David Hare I hope so Bruce. But that completely depends on us and what we do with our own collections, to say nothing of our experience and knowledge.At some point there has to be an open confrontation between the world of the copyright holders and the rest of us. This ownership factor alone is also an instrument in the savage lmiitation of what people can now see and hear. Rosenbaum seems the only film writer so far who's really recognized and analyzed this. For the moment if any of us tried to do anything with our collections openly we'd end up in prison sharing a cell with the Ukrainian gentleman from KAT who was thrown into porridge earlier this week. Obama's US FBI are extraditing him on behalf of their masters, the GIgantic Bomb Corporation/Sony/UniversalMSNBC/Vivendi, IBM, etc etc as we speak. (You can never keep an old bolshie down Bruce, especially these days!)

David Hare: Melbourne is a staggering and very fortunately driven exception. It is one of the possibly six real cinephilic cities still standing. One of the reasons is the man I am currently answering on Facebook (and many others of course.)

Bruce Hodsdon In the Oz context Melbourne still remains the FC capital. However I would have thought that the proliferation of national film fests greatly facilitated by digitisation is widespread. I was probably just repeating in my first reply above what was clear  in the Kent quotes, but what did strike me was the implication of a growing divide in cinema between 'art' and 'the popular', also becoming something of the generational divide that Kent is referring to. At the risk of being nostalgic what impacted me back in 1964 was the way Sarris merged the two so engagingly.

David Hare Amen! there's much to ponder and discuss here.


Adrian Martin This is a great discussion, and I hope FILM ALERT can give it more play.

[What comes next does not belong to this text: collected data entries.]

-- ==== Sys2Proof/Laws/FrameSense.lean ====
section
/-! SUPPORT. What the operations and commands of sentinels, accounts, temperatures, local bus and load channels leave unchanged. -/

set_option Elab.async false

set_option linter.unusedSimpArgs false

namespace Sys2Proof.Machine

theorem stateWriteDue_drop {fm : Nat} (s : State) (hfm : fm &&& 4194304 = 4194304) :
    (stateWriteDue s).drop fm = s.drop fm := by
  refine drop_sub hfm ?_
  unfold stateWriteDue
  repeat' (first | simp only [↓State.onEst_drop, id_eq, Nat.reduceAnd, Nat.reduceEqDiff, ↓drop_ite, ↓drop_fst_ite, ↓drop_cond, ↓resState_ite, ↓resState_next, ite_self, cond_self, true_or, or_true, false_or, or_false, implies_true, ↓foldl_drop, ↓foldl_fst_drop] | split)

theorem disqualify_drop {fm : Nat} (s : State) (c : ChainId) (m : Fin 32) (k : Fin 32) (cause : Nat) (hfm : fm &&& 12967968768 = 12967968768) :
    (disqualify s c m k cause).drop fm = s.drop fm := by
  refine drop_sub hfm ?_
  unfold disqualify
  repeat' (first | simp only [↓logEvent_drop, ↓endLearn_drop, ↓State.onAcc_drop, ↓State.onEst_drop, id_eq, Nat.reduceAnd, Nat.reduceEqDiff, ↓drop_ite, ↓drop_fst_ite, ↓drop_cond, ↓resState_ite, ↓resState_next, ite_self, cond_self, true_or, or_true, false_or, or_false, implies_true, ↓foldl_drop, ↓foldl_fst_drop] | split)

theorem closeDisqualified_drop {fm : Nat} (s : State) (c : ChainId) (m : Fin 32) (k : Fin 32) (cause : Nat) (hfm : fm &&& 12967968768 = 12967968768) :
    (closeDisqualified s c m k cause).drop fm = s.drop fm := by
  refine drop_sub hfm ?_
  unfold closeDisqualified
  repeat' (first | simp only [↓disqualify_drop, ↓State.onCell_drop, id_eq, Nat.reduceAnd, Nat.reduceEqDiff, ↓drop_ite, ↓drop_fst_ite, ↓drop_cond, ↓resState_ite, ↓resState_next, ite_self, cond_self, true_or, or_true, false_or, or_false, implies_true, ↓foldl_drop, ↓foldl_fst_drop] | split)

theorem closeModule_drop {fm : Nat} (s : State) (c : ChainId) (cause : Nat) (m : Fin 32) (hfm : fm &&& 12967968768 = 12967968768) :
    (closeModule s c cause m).drop fm = s.drop fm := by
  refine drop_sub hfm ?_
  unfold closeModule
  repeat' (first | simp only [↓closeDisqualified_drop, id_eq, Nat.reduceAnd, Nat.reduceEqDiff, ↓drop_ite, ↓drop_fst_ite, ↓drop_cond, ↓resState_ite, ↓resState_next, ite_self, cond_self, true_or, or_true, false_or, or_false, implies_true, ↓foldl_drop, ↓foldl_fst_drop] | (refine (foldl_drop (fun _ _ => ?_) _ _).trans ?_) | split)

theorem closeAll_drop {fm : Nat} (s : State) (cause : Nat) (hfm : fm &&& 12967968768 = 12967968768) :
    (closeAll s cause).drop fm = s.drop fm := by
  refine drop_sub hfm ?_
  unfold closeAll
  repeat' (first | simp only [↓closeModule_drop, ↓State.forChains_drop, id_eq, Nat.reduceAnd, Nat.reduceEqDiff, ↓drop_ite, ↓drop_fst_ite, ↓drop_cond, ↓resState_ite, ↓resState_next, ite_self, cond_self, true_or, or_true, false_or, or_false, implies_true, ↓foldl_drop, ↓foldl_fst_drop] | (refine (foldl_drop (fun _ _ => ?_) _ _).trans ?_) | (refine (State.forChains_drop (fun _ _ => ?_) _).trans ?_) | split)

theorem learnUpdate_drop {fm : Nat} (s : State) (c : ChainId) (m : Fin 32) (k : Fin 32) (v : Nat) (hfm : fm &&& 8597274624 = 8597274624) :
    (learnUpdate s c m k v).drop fm = s.drop fm := by
  refine drop_sub hfm ?_
  unfold learnUpdate
  repeat' (first | simp only [↓logEvent_drop, ↓stateWriteDue_drop, ↓State.onAcc_drop, ↓State.onEst_drop, ↓State.onCell_drop, id_eq, Nat.reduceAnd, Nat.reduceEqDiff, ↓drop_ite, ↓drop_fst_ite, ↓drop_cond, ↓resState_ite, ↓resState_next, ite_self, cond_self, true_or, or_true, false_or, or_false, implies_true, ↓foldl_drop, ↓foldl_fst_drop] | split)

theorem closeCycle_drop {fm : Nat} (s : State) (c : ChainId) (m : Fin 32) (k : Fin 32) (full : Bool) (conflict : Bool) (hfm : fm &&& 12967968768 = 12967968768) :
    (closeCycle s c m k full conflict).1.drop fm = s.drop fm := by
  refine drop_sub hfm ?_
  unfold closeCycle
  repeat' (first | simp only [↓learnUpdate_drop, ↓disqualify_drop, id_eq, Nat.reduceAnd, Nat.reduceEqDiff, ↓drop_ite, ↓drop_fst_ite, ↓drop_cond, ↓resState_ite, ↓resState_next, ite_self, cond_self, true_or, or_true, false_or, or_false, implies_true, ↓foldl_drop, ↓foldl_fst_drop] | split)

But, for the record, I don't buy the 'generational divide' line that Kent J. suggests. When I taught in Frankfurt between 2013 and 2015, the main director that the non-cinephile students always referred to with enthusiasm was Hitchcock. Everything and everyone in contemporary cinema got compared to him (and not by their teacher, may I add). You can't keep that guy's reputation down! And, to my eyes, this situation has never altered since I began teaching in the 1980s. And it takes very little good screening/teaching, in my experience, to turn students on to a wide range of other stuff: Lang, Lubitsch, Cassavetes, Ingmar Bergman, modern Austrian avant-garde, Maya Deren, etc etc.

Noel Bjorndahl Great discussion. In the last 10 years of teaching film at TAFE which ended in 2014, I had a degree of optimism about the new generation of cinephiles and budding film scholars-I was able to interest many of my students to specialise in and write about a range of key genres including the Western, Film Noir, Musicals, Sci-fi and Horror, Comedy and even Romantic Melodrama like McCarey's An Affair to To Remember. One of my youngest students in my final teaching wrote a perceptive and detailed essay on Errol Flynn and the Swashbuckler. But from the wider view, I share David's pessimism on the future of film.


Bruce Hodsdon In a way it's hard not to be Noel, but like KJ I'm not pessimistic. What I think we are seeing is not the death throes of cinema period, but only the death throes of a cinema: a system of production, distribution and exhibition that we came of age with, a hundred years of 'cinema' is being re-defined. Classical narrative is part of the dialectic.